Identifying those at high risk of death is important for subsequent treatment decisions. The Glasgow Coma Score (GCS) is widely accepted as a tool for identifying patients most at risk of a poor outcome and cerebral malaria in a non-endemic setting is usually defined for practical purposes as a GCS <11. Recently two scoring systems – Malaria Score in Adults (MSA) [12] and the Coma Acidosis Malaria (CAM) Score [13] have been suggested as additional systems to identify those patients at higher risk of death. However, neither of these has previously been validated among patients with imported malaria.

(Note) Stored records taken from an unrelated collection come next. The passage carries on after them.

-- ==== Sys2Proof/Machine/State/Fio.lean ====
section
/-! DEFINITION.
State of the block: Field I/O.
Each field names the rule of spec/ that gives it.
A default is the value at reset; where the spec states none, log entry 3 names the value. -/

namespace Sys2Proof.Machine

/-- One field input (R369 to R371, 16). -/
structure FioIn where
  /-- R381 (16). Type 3; Type 1 by default [8] -/
  type3 : Bool := false
  /-- R370, R381 (16). FILTER, 50 us; 3 ms by default [8] -/
  filter : Nat := 60
  /-- R381 (16). open-wire detection [1] -/
  openWire : Bool := false
  /-- R381 (16). wake on a rising edge [1] -/
  wakeRise : Bool := false
  /-- R381 (16). wake on a falling edge [1] -/
  wakeFall : Bool := false
  /-- FIO_DI.LEVEL (16). accepted level [1] -/
  level : Bool := false
  /-- FIO_DI.OPEN (16). open [1] -/
  opened : Bool := false
  /-- FIO_DI.OPEN_EVT (16). OPEN_WIRE was raised [1] -/
  fOpen : Bool := false
  /-- FIO_READ EDGES (16). TBASE0 ns of the last accepted edge [64]; DESIGN CHOICE (log 3): the spec states no reset value -/
  edgeAt : Nat := 0
  /-- R370 (16). AON microsecond at which its level was last accepted; DESIGN CHOICE (log 3): the spec states no reset value -/
  acceptAt : Option Nat := none
  /-- R371 (16). AON microsecond at which it became open; DESIGN CHOICE (log 3): the spec states no reset value -/
  openedAt : Nat := 0
deriving DecidableEq, Repr

/-- One field output (R372 to R377, 16). -/
structure FioOut where
  /-- R381 (16). fail state hold; off by default [8] -/
  failHold : Bool := false
  /-- R381 (16). overload policy retry; latch by default [8] -/
  retry : Bool := false
  /-- R381 (16). open-load check [1] -/
  openCheck : Bool := false
  /-- FIO_DO.CMD (16). commanded state [1] -/
  cmd : Bool := false
  /-- FIO_DO.LATCHED (16). latched off by a diagnostic [1] -/
  latched : Bool := false
  /-- FIO_DIAG.OVERLOAD (16). live [1] -/
  overload : Bool := false
  /-- FIO_DIAG.OVERTEMP (16). live [1] -/
  overtemp : Bool := false
  /-- FIO_DIAG.OPEN_LOAD (16). live [1] -/
  openLoad : Bool := false
  /-- FIO_DIAG.BACKFEED (16). live [1] -/
  backfeed : Bool := false
  /-- FIO_DIAG.EVENTS (16). OVERLOAD was raised [1] -/
  fOverload : Bool := false
  /-- FIO_DIAG.EVENTS (16). OVERTEMP was raised [1] -/
  fOvertemp : Bool := false
  /-- FIO_DIAG.EVENTS (16). OPEN_LOAD was raised [1] -/
  fOpenLoad : Bool := false
  /-- FIO_DIAG.EVENTS (16). BACKFEED was raised [1] -/
  fBackfeed : Bool := false
  /-- R377 (16). fail state in force, and the level it gives [1]; DESIGN CHOICE (log 3): the spec states no reset value -/
  fail : Option Bool := none
  /-- FIO_DO.STATE (16). switch state at present [1] -/
  state : Bool := false
  /-- Table 16.2 (16). the switch junction has not cooled below 150 degrees since OVERTEMP [1]; DESIGN CHOICE (log 3): the spec states no reset value -/
  hot : Bool := false
  /-- R377 (16). a command was given while the link had failed and reaches it with the next refresh [1]; DESIGN CHOICE (log 3): the spec states no reset value -/
  waits : Bool := false
  /-- Table 16.2 (16). the switch state that began at the next instant [1]; DESIGN CHOICE (log 3): the spec states no reset value -/
  was : Bool := false
  /-- Table 16.2 (16). AON microsecond at which it began; DESIGN CHOICE (log 3): the spec states no reset value -/
  since : Nat := 0
  /-- R374 (16). AON microsecond of its latching off or last retry; DESIGN CHOICE (log 3): the spec states no reset value -/
  tryAt : Nat := 0
  /-- Table 16.2 (16). AON microsecond of its OPEN_LOAD; DESIGN CHOICE (log 3): the spec states no reset value -/
  openLoadAt : Nat := 0
  /-- Table 16.2 (16). AON microsecond of its BACKFEED; DESIGN CHOICE (log 3): the spec states no reset value -/
  backfeedAt : Nat := 0
deriving DecidableEq, Repr

/-- One isolation group (R366, 16). -/
structure FioGroup where
  /-- Table 16.4 (16). the die is powered (VFx at 12.0 V or more) [1]; DESIGN CHOICE (log 3): the spec states no reset value -/
  powered : Bool := false
  /-- FIO_STATUS.VALID (16). powered and configured [1] -/
  valid : Bool := false
  /-- FIO_STATUS.SAG (16). sag in force [1] -/
  sag : Bool := false
  /-- FIO_STATUS.LOST (16). supply lost, awaiting re-enable [1] -/
  lost : Bool := false
  /-- FIO_STATUS.SAG_EVT (16). SUPPLY_SAG was raised [1] -/
  fSag : Bool := false
  /-- FIO_STATUS.LOST_EVT (16). SUPPLY_LOST was raised [1] -/
  fLost : Bool := false
  /-- FIO_STATUS.AUTO, R381 (16). automatic re-enable [1] -/
  auto : Bool := false
  /-- R381 (16). RESTORE_MS [16] -/
  restoreMs : Nat := 100
  /-- FIO_STATUS.VF (16). field supply, 10 mV [16] -/
  vf : Nat := 0
  /-- R379 (16). the supply has stayed at 18.0 V or more since it was lost [1]; DESIGN CHOICE (log 3): the spec states no reset value -/
  restoring : Bool := false
  /-- R379 (16). AON microsecond at which that began; DESIGN CHOICE (log 3): the spec states no reset value -/
  restoreAt : Nat := 0
  /-- R377 (16). no refresh for 10 ms [1]; DESIGN CHOICE (log 3): the spec states no reset value -/
  linkFailed : Bool := false
  /-- R367 (16). AON microsecond of the last refresh; DESIGN CHOICE (log 3): the spec states no reset value -/
  refreshAt : Option Nat := none
  /-- R367 (16). AON microsecond at which its 10 ms began: the last refresh or the power-up; DESIGN CHOICE (log 3): the spec states no reset value -/
  watchAt : Nat := 0
  /-- R366 (16). inputs -/
  input : Vector FioIn 8 := Vector.replicate 8 {}
  /-- R366 (16). outputs -/
  output : Vector FioOut 4 := Vector.replicate 4 {}
deriving DecidableEq, Repr

/-- Field I/O. -/
structure FioBlk where
  /-- R366 (16). groups A to D -/
  grp : Vector FioGroup 4 := Vector.replicate 4 {}
  /-- Table 16.4 (16). running configuration of the inputs, reloaded when a die is powered again; DESIGN CHOICE (log 3): the spec states no reset value -/
  cfgIn : Vector FioIn 32 := Vector.replicate 32 {}
  /-- Table 16.4 (16). running configuration of the outputs; DESIGN CHOICE (log 3): the spec states no reset value -/
  cfgOut : Vector FioOut 16 := Vector.replicate 16 {}
  /-- Table 16.4 (16). running configuration of AUTO [4x1]; DESIGN CHOICE (log 3): the spec states no reset value -/
  cfgAuto : Vector Bool 4 := Vector.replicate 4 false
  /-- Table 16.4 (16). running configuration of RESTORE_MS [4x16]; DESIGN CHOICE (log 3): the spec states no reset value -/
  cfgRestore : Vector Nat 4 := Vector.replicate 4 100
deriving DecidableEq, Repr

end Sys2Proof.Machine
end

Earlier reports of severe imported malaria have shown that cerebral malaria, adult respiratory distress syndrome (ARDS) and acute kidney injury (AKI) are the most common complications of malaria requiring admission to ICU [511]. The inclusion criteria for these studies have varied; some included patients with non-severe malaria admitted to ICU while others included all patients with malaria who met at least one of the World Health Organisation’s (WHO) criteria for severe disease [14] regardless of whether or not they were admitted to ICU. Definitions of hyperparasitaemia also varied with 2%, 4% and 5% taken as cut-off values in different papers. Only two papers [5, 6] have included data on the rates of bacterial co-infection. None of these earlier studies have included patients treated with Artemisinin-based therapy and in only one study [11] were exchange transfusions used. Data on any long term sequelae following severe imported malaria are also scarce.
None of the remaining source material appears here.